Боже мой, прошептал сидевший рядом со мной Платтель, ну и дерьмовое задание. Форманек услышал, но ничуть не рассердился, а посоветовал, чтобы мы проверили обе сентенции Гёте на жизненных примерах и, может быть, привлекли еще кое-какие понятия — скажем, «честолюбие», или «деятельность», или даже «удовлетворение»; потом останется составить хороший план, и дальше все пойдет как по маслу. Он усмехнулся, поудобнее устроился у стола, закинул ногу на ногу и погрузился в чтение книги под названием «Рембрандт как предприниматель». Одной воли, изрек он, не поднимая на нас глаз, еще недостаточно, чтобы успешно действовать. Мы тупо уставились в пространство. Я украдкой оглянулся.
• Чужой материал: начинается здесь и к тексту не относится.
/-- TLBINV at a memory port (R203, R353): the entries of its context that it selects go, and what was translated is awaited; then its parked accesses
walk again and the port has ended. -/
def Shootdowns : Prop :=
  ∀ (s : State) (c : Nat), c < 512 →
    let t := clusterTile c 0
    let cl := s.cluster c
    (∀ f rest, (s.tile t).ejA = f :: rest → f.op = .tlbinv →
      ∃ u w, exec (.tlbinvRequest c) s = .next u ∧ (u.tile t).ejA = rest ∧ u.mem = s.mem ∧ (u.cluster c).tlbWork = cl.tlbWork ++ [w] ∧ w.flit = f ∧
        (∀ e, e ∈ (u.cluster c).tlb ↔ e ∈ cl.tlb ∧ ¬(e.ctx = f.ctx ∧ (f.scope = 2 ∨
          (e.page * 2 ^ pageBits e.level < f.ga % 2 ^ 44 + f.len ∧ f.ga % 2 ^ 44 < e.page * 2 ^ pageBits e.level + 2 ^ pageBits e.level)))) ∧
        ((∀ j, j < 8 → (s.tile (clusterTile c j)).posted = [] ∧ (s.tile (clusterTile c j)).copyq = []) → s.flitsOut = [] → w.ops = [] ∧ w.granules = [])) ∧
    (∀ w rest, cl.tlbWork = w :: rest → w.ops = [] → w.granules = [] → w.flit.flag = 0 →
      ∃ u, exec (.tlbinvPortComplete c) s = .next u ∧ u.mem = s.mem ∧ (u.cluster c).tlbWork = rest ∧
        (u.cluster c).walks = cl.walks ++ cl.parked.filter (fun r => r.ctx == w.flit.ctx) ∧
        (u.cluster c).parked = cl.parked.filter (fun r => r.ctx != w.flit.ctx) ∧
        ∀ i ∈ u.invals, i.tag = w.flit.tag → c ∉ i.left)

end Sys2Proof.Claims

/-- The agents of a tile and a cluster, and the routers: TileAgents, RouterCycles, Dispensing, SpillEngine. -/
def Sys2Proof.Claims.AgentSteps : Prop :=
  Sys2Proof.Claims.TileAgents ∧ Sys2Proof.Claims.RouterCycles ∧ Sys2Proof.Claims.Dispensing ∧ Sys2Proof.Claims.SpillEngine

/-- The cluster memory ports and the supervisor queue: PageWalks, SupervisorQueue, Shootdowns. -/
def Sys2Proof.Claims.MemoryPortSteps : Prop :=
  Sys2Proof.Claims.PageWalks ∧ Sys2Proof.Claims.SupervisorQueue ∧ Sys2Proof.Claims.Shootdowns

/-- The model's choices: logs 15 (walks), 17 (stamps in the cuff), 58 (the bits of a poisoned code word are read), 66 and 77. -/
def Obligations.AgentAndPortSteps : Prop :=
  Sys2Proof.Claims.AgentSteps ∧ Sys2Proof.Claims.MemoryPortSteps

/-! # The host, other packages, and the registers -/

namespace Sys2Proof.Claims
open Sys2Proof Sys2Proof.Machine

/-- The context, with a translation that leaves s as it is, reaches the PPA under the boot key. -/
def reaches (s : State) (ctx : Nat) (write : Bool) (va ppa : Nat) : Prop :=
  ∃ slot gd lf, s.walk ctx va { write := write, read := !write, user := false } = ((.ok ppa slot gd, lf), s) ∧ s.slotLoad slot = 0

/-- Nothing in HBM is stored under another key than the boot key, no word of memory has an error to be found, and no channel is in training or repair. -/
def calm (s : State) : Prop := noErrors s ∧ s.keyOf = [] ∧ noWait s

/-- A checkpoint is being written, and every region has settled: windows and ports are closed (R416). -/
def shut (s : State) : Prop := s.ckpt.isSome = true ∧ ∀ l ∈ s.launches, l.phase ≠ .running ∧ l.phase ≠ .halting

/-- Accesses come over a host link: it is up, and the next one meets no error of the link. -/
def linkClean (s : State) (link : Fin 4) : Prop := link.val ∉ s.evo.linksDown ∧ link.val ∉ s.evo.linkErrors
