@[simp] theorem Thread.wk_g (t : Thread) (r : KIx) (x : BitVec 16) : (t.wk r x).g = t.g := by unfold Thread.wk; split <;> rfl
@[simp] theorem Thread.wk_v (t : Thread) (r : KIx) (x : BitVec 16) : (t.wk r x).v = t.v := by unfold Thread.wk; split <;> rfl
@[simp] theorem Thread.wk_pc (t : Thread) (r : KIx) (x : BitVec 16) : (t.wk r x).pc = t.pc := by unfold Thread.wk; split <;> rfl
@[simp] theorem Thread.wk_code (t : Thread) (r : KIx) (x : BitVec 16) : (t.wk r x).code = t.code := by unfold Thread.wk; split <;> rfl
@[simp] theorem Thread.wk_mode (t : Thread) (r : KIx) (x : BitVec 16) : (t.wk r x).mode = t.mode := by unfold Thread.wk; split <;> rfl
@[simp] theorem Thread.wk_priv (t : Thread) (r : KIx) (x : BitVec 16) : (t.wk r x).priv = t.priv := by unfold Thread.wk; split <;> rfl
@[simp] theorem Thread.wk_ppriv (t : Thread) (r : KIx) (x : BitVec 16) : (t.wk r x).ppriv = t.ppriv := by unfold Thread.wk; split <;> rfl
@[simp] theorem Thread.wk_exl (t : Thread) (r : KIx) (x : BitVec 16) : (t.wk r x).exl = t.exl := by unfold Thread.wk; split <;> rfl
@[simp] theorem Thread.wk_be (t : Thread) (r : KIx) (x : BitVec 16) : (t.wk r x).be = t.be := by unfold Thread.wk; split <;> rfl
@[simp] theorem Thread.wk_wakep (t : Thread) (r : KIx) (x : BitVec 16) : (t.wk r x).wakep = t.wakep := by unfold Thread.wk; split <;> rfl
@[simp] theorem Thread.wk_bskip (t : Thread) (r : KIx) (x : BitVec 16) : (t.wk r x).bskip = t.bskip := by unfold Thread.wk; split <;> rfl
@[simp] theorem Thread.wk_run (t : Thread) (r : KIx) (x : BitVec 16) : (t.wk r x).run = t.run := by unfold Thread.wk; split <;> rfl
@[simp] theorem Thread.wk_wait (t : Thread) (r : KIx) (x : BitVec 16) : (t.wk r x).wait = t.wait := by unfold Thread.wk; split <;> rfl
@[simp] theorem Thread.wk_rm (t : Thread) (r : KIx) (x : BitVec 16) : (t.wk r x).rm = t.rm := by unfold Thread.wk; split <;> rfl
@[simp] theorem Thread.wk_ftz (t : Thread) (r : KIx) (x : BitVec 16) : (t.wk r x).ftz = t.ftz := by unfold Thread.wk; split <;> rfl
@[simp] theorem Thread.wk_ovf (t : Thread) (r : KIx) (x : BitVec 16) : (t.wk r x).ovf = t.ovf := by unfold Thread.wk; split <;> rfl
@[simp] theorem Thread.wk_seed (t : Thread) (r : KIx) (x : BitVec 16) : (t.wk r x).seed = t.seed := by unfold Thread.wk; split <;> rfl
@[simp] theorem Thread.wk_tvec (t : Thread) (r : KIx) (x : BitVec 16) : (t.wk r x).tvec = t.tvec := by unfold Thread.wk; split <;> rfl
@[simp] theorem Thread.wk_epc (t : Thread) (r : KIx) (x : BitVec 16) : (t.wk r x).epc = t.epc := by unfold Thread.wk; split <;> rfl
@[simp] theorem Thread.wk_walkBit (t : Thread) (r : KIx) (x : BitVec 16) : (t.wk r x).walkBit = t.walkBit := by unfold Thread.wk; split <;> rfl
@[simp] theorem Thread.wk_cause (t : Thread) (r : KIx) (x : BitVec 16) : (t.wk r x).cause = t.cause := by unfold Thread.wk; split <;> rfl
@[simp] theorem Thread.wk_eval (t : Thread) (r : KIx) (x : BitVec 16) : (t.wk r x).eval = t.eval := by unfold Thread.wk; split <;> rfl
@[simp] theorem Thread.wk_ecap (t : Thread) (r : KIx) (x : BitVec 16) : (t.wk r x).ecap = t.ecap := by unfold Thread.wk; split <;> rfl
@[simp] theorem Thread.wk_bpc (t : Thread) (r : KIx) (x : BitVec 16) : (t.wk r x).bpc = t.bpc := by unfold Thread.wk; split <;> rfl
@[simp] theorem Thread.wk_retired (t : Thread) (r : KIx) (x : BitVec 16) : (t.wk r x).retired = t.retired := by unfold Thread.wk; split <;> rfl
@[simp] theorem Thread.wk_skip (t : Thread) (r : KIx) (x : BitVec 16) : (t.wk r x).skip = t.skip := by unfold Thread.wk; split <;> rfl
@[simp] theorem Thread.wk_owed (t : Thread) (r : KIx) (x : BitVec 16) : (t.wk r x).owed = t.owed := by unfold Thread.wk; split <;> rfl
@[simp] theorem Thread.wk_fbuf (t : Thread) (r : KIx) (x : BitVec 16) : (t.wk r x).fbuf = t.fbuf := by unfold Thread.wk; split <;> rfl
@[simp] theorem Thread.wk_wanted (t : Thread) (r : KIx) (x : BitVec 16) : (t.wk r x).wanted = t.wanted := by unfold Thread.wk; split <;> rfl
@[simp] theorem Thread.wk_recheck (t : Thread) (r : KIx) (x : BitVec 16) : (t.wk r x).recheck = t.recheck := by unfold Thread.wk; split <;> rfl
@[simp] theorem Thread.wk_limbo (t : Thread) (r : KIx) (x : BitVec 16) : (t.wk r x).limbo = t.limbo := by unfold Thread.wk; split <;> rfl
@[simp] theorem Thread.wk_badBase (t : Thread) (r : KIx) (x : BitVec 16) : (t.wk r x).badBase = t.badBase := by unfold Thread.wk; split <;> rfl
@[simp] theorem Thread.wk_retryBanks (t : Thread) (r : KIx) (x : BitVec 16) : (t.wk r x).retryBanks = t.retryBanks := by unfold Thread.wk; split <;> rfl
@[simp] theorem Thread.wk_served (t : Thread) (r : KIx) (x : BitVec 16) : (t.wk r x).served = t.served := by unfold Thread.wk; split <;> rfl
@[simp] theorem Thread.wk_walkEnds (t : Thread) (r : KIx) (x : BitVec 16) : (t.wk r x).walkEnds = t.walkEnds := by unfold Thread.wk; split <;> rfl
@[simp] theorem Thread.wk_afp (t : Thread) (r : KIx) (x : BitVec 16) : (t.wk r x).afp = t.afp := by unfold Thread.wk; split <;> rfl
@[simp] theorem Thread.wk_crownDone (t : Thread) (r : KIx) (x : BitVec 16) : (t.wk r x).crownDone = t.crownDone := by unfold Thread.wk; split <;> rfl
@[simp] theorem Thread.wk_readyAt (t : Thread) (r : KIx) (x : BitVec 16) : (t.wk r x).readyAt = t.readyAt := by unfold Thread.wk; split <;> rfl
@[simp] theorem Thread.wk_wfwSince (t : Thread) (r : KIx) (x : BitVec 16) : (t.wk r x).wfwSince = t.wfwSince := by unfold Thread.wk; split <;> rfl
@[simp] theorem Thread.wk_halt187 (t : Thread) (r : KIx) (x : BitVec 16) : (t.wk r x).halt187 = t.halt187 := by unfold Thread.wk; split <;> rfl

@[simp] theorem Tile.setThread_region (x : Tile) (h : Nat) (y : Thread) : (x.setThread h y).region = x.region := rfl
@[simp] theorem Tile.setThread_ctx (x : Tile) (h : Nat) (y : Thread) : (x.setThread h y).ctx = x.ctx := rfl
@[simp] theorem Tile.setThread_replay (x : Tile) (h : Nat) (y : Thread) : (x.setThread h y).replay = x.replay := rfl
@[simp] theorem Tile.setThread_imageSize (x : Tile) (h : Nat) (y : Thread) : (x.setThread h y).imageSize = x.imageSize := rfl
@[simp] theorem Tile.setThread_rot (x : Tile) (h : Nat) (y : Thread) : (x.setThread h y).rot = x.rot := rfl
@[simp] theorem Tile.setThread_cycle (x : Tile) (h : Nat) (y : Thread) : (x.setThread h y).cycle = x.cycle := rfl
@[simp] theorem Tile.setThread_injstall (x : Tile) (h : Nat) (y : Thread) : (x.setThread h y).injstall = x.injstall := rfl
@[simp] theorem Tile.setThread_throttleCnt (x : Tile) (h : Nat) (y : Thread) : (x.setThread h y).throttleCnt = x.throttleCnt := rfl
@[simp] theorem Tile.setThread_matwt (x : Tile) (h : Nat) (y : Thread) : (x.setThread h y).matwt = x.matwt := rfl
@[simp] theorem Tile.setThread_taken (x : Tile) (h : Nat) (y : Thread) : (x.setThread h y).taken = x.taken := rfl
@[simp] theorem Tile.setThread_late (x : Tile) (h : Nat) (y : Thread) : (x.setThread h y).late = x.late := rfl
@[simp] theorem Tile.setThread_written (x : Tile) (h : Nat) (y : Thread) : (x.setThread h y).written = x.written := rfl
@[simp] theorem Tile.setThread_reserved (x : Tile) (h : Nat) (y : Thread) : (x.setThread h y).reserved = x.reserved := rfl
@[simp] theorem Tile.setThread_waits (x : Tile) (h : Nat) (y : Thread) : (x.setThread h y).waits = x.waits := rfl
@[simp] theorem Tile.setThread_passedA (x : Tile) (h : Nat) (y : Thread) : (x.setThread h y).passedA = x.passedA := rfl
@[simp] theorem Tile.setThread_passedB (x : Tile) (h : Nat) (y : Thread) : (x.setThread h y).passedB = x.passedB := rfl
@[simp] theorem Tile.setThread_mending (x : Tile) (h : Nat) (y : Thread) : (x.setThread h y).mending = x.mending := rfl
@[simp] theorem Tile.setThread_copyq (x : Tile) (h : Nat) (y : Thread) : (x.setThread h y).copyq = x.copyq := rfl
@[simp] theorem Tile.setThread_copySeq (x : Tile) (h : Nat) (y : Thread) : (x.setThread h y).copySeq = x.copySeq := rfl
@[simp] theorem Tile.setThread_copyAge (x : Tile) (h : Nat) (y : Thread) : (x.setThread h y).copyAge = x.copyAge := rfl
@[simp] theorem Tile.setThread_matq (x : Tile) (h : Nat) (y : Thread) : (x.setThread h y).matq = x.matq := rfl
@[simp] theorem Tile.setThread_windows (x : Tile) (h : Nat) (y : Thread) : (x.setThread h y).windows = x.windows := rfl
@[simp] theorem Tile.setThread_slots (x : Tile) (h : Nat) (y : Thread) : (x.setThread h y).slots = x.slots := rfl
@[simp] theorem Tile.setThread_ejA (x : Tile) (h : Nat) (y : Thread) : (x.setThread h y).ejA = x.ejA := rfl
@[simp] theorem Tile.setThread_ejB (x : Tile) (h : Nat) (y : Thread) : (x.setThread h y).ejB = x.ejB := rfl
@[simp] theorem Tile.setThread_injA (x : Tile) (h : Nat) (y : Thread) : (x.setThread h y).injA = x.injA := rfl
@[simp] theorem Tile.setThread_injB (x : Tile) (h : Nat) (y : Thread) : (x.setThread h y).injB = x.injB := rfl
@[simp] theorem Tile.setThread_queueA (x : Tile) (h : Nat) (y : Thread) : (x.setThread h y).queueA = x.queueA := rfl
@[simp] theorem Tile.setThread_queueB (x : Tile) (h : Nat) (y : Thread) : (x.setThread h y).queueB = x.queueB := rfl
@[simp] theorem Tile.setThread_turnA (x : Tile) (h : Nat) (y : Thread) : (x.setThread h y).turnA = x.turnA := rfl
@[simp] theorem Tile.setThread_turnB (x : Tile) (h : Nat) (y : Thread) : (x.setThread h y).turnB = x.turnB := rfl
@[simp] theorem Tile.setThread_monitors (x : Tile) (h : Nat) (y : Thread) : (x.setThread h y).monitors = x.monitors := rfl
@[simp] theorem Tile.setThread_withdrawn (x : Tile) (h : Nat) (y : Thread) : (x.setThread h y).withdrawn = x.withdrawn := rfl
@[simp] theorem Tile.setThread_flog (x : Tile) (h : Nat) (y : Thread) : (x.setThread h y).flog = x.flog := rfl
@[simp] theorem Tile.setThread_spilled (x : Tile) (h : Nat) (y : Thread) : (x.setThread h y).spilled = x.spilled := rfl
@[simp] theorem Tile.setThread_lateLog (x : Tile) (h : Nat) (y : Thread) : (x.setThread h y).lateLog = x.lateLog := rfl
@[simp] theorem Tile.setThread_spawn (x : Tile) (h : Nat) (y : Thread) : (x.setThread h y).spawn = x.spawn := rfl
@[simp] theorem Tile.setThread_barriers (x : Tile) (h : Nat) (y : Thread) : (x.setThread h y).barriers = x.barriers := rfl
@[simp] theorem Tile.setThread_crownCnt (x : Tile) (h : Nat) (y : Thread) : (x.setThread h y).crownCnt = x.crownCnt := rfl
@[simp] theorem Tile.setThread_crownHeld (x : Tile) (h : Nat) (y : Thread) : (x.setThread h y).crownHeld = x.crownHeld := rfl
@[simp] theorem Tile.setThread_posted (x : Tile) (h : Nat) (y : Thread) : (x.setThread h y).posted = x.posted := rfl
@[simp] theorem Tile.setThread_retries (x : Tile) (h : Nat) (y : Thread) : (x.setThread h y).retries = x.retries := rfl
@[simp] theorem Tile.setThread_wfwNext (x : Tile) (h : Nat) (y : Thread) : (x.setThread h y).wfwNext = x.wfwNext := rfl
@[simp] theorem Tile.setThread_halt (x : Tile) (h : Nat) (y : Thread) : (x.setThread h y).halt = x.halt := rfl
@[simp] theorem Tile.setThread_fenced (x : Tile) (h : Nat) (y : Thread) : (x.setThread h y).fenced = x.fenced := rfl
@[simp] theorem Tile.setThread_wiped (x : Tile) (h : Nat) (y : Thread) : (x.setThread h y).wiped = x.wiped := rfl
@[simp] theorem Tile.setThread_mismatch (x : Tile) (h : Nat) (y : Thread) : (x.setThread h y).mismatch = x.mismatch := rfl
@[simp] theorem Tile.setThread_scoreBase (x : Tile) (h : Nat) (y : Thread) : (x.setThread h y).scoreBase = x.scoreBase := rfl
@[simp] theorem Tile.setThread_score (x : Tile) (h : Nat) (y : Thread) : (x.setThread h y).score = x.score := rfl
@[simp] theorem Tile.setThread_scoreEnd (x : Tile) (h : Nat) (y : Thread) : (x.setThread h y).scoreEnd = x.scoreEnd := rfl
Красавчик Федерман, будущий миллионер, сосредоточенно посасывал колпачок авторучки и считал водяные подтеки на потолке. Ангелина, сидевшая передо мной, быстро-быстро строчила что-то на черновике; она всегда составляла фантастические планы, но никогда не умела ими воспользоваться. Платтель, мой сосед по парте, со стоном в третий раз выводил на первой странице слово «План». Потом сумел-таки внутренне собраться — это было заметно по его задвигавшимся челюстям — и с помощью ключевых слов (подобранных, так сказать, из подручного материала) наметил линию дальнейших рассуждений: счастье, дело, кукла, игра — подходить к ним абстрактно, а не по-человечески; тогда успех гарантирован. После этого обнадеживающего начала бедный Платтель, не особенно сильный по части сочинений, растерянно воззрился на свою цепочку существительных, не зная, что с ними делать дальше. Потом решительно выделил оба наречия, обведя их шариковой ручкой. Мне тоже так сразу ничего не приходило в голову по поводу гётевских деловых советов; поэтому я попытался успокоиться и сконцентрироваться на вещах посторонних, которые тоже могли привести к цели — непонятно только, к какой.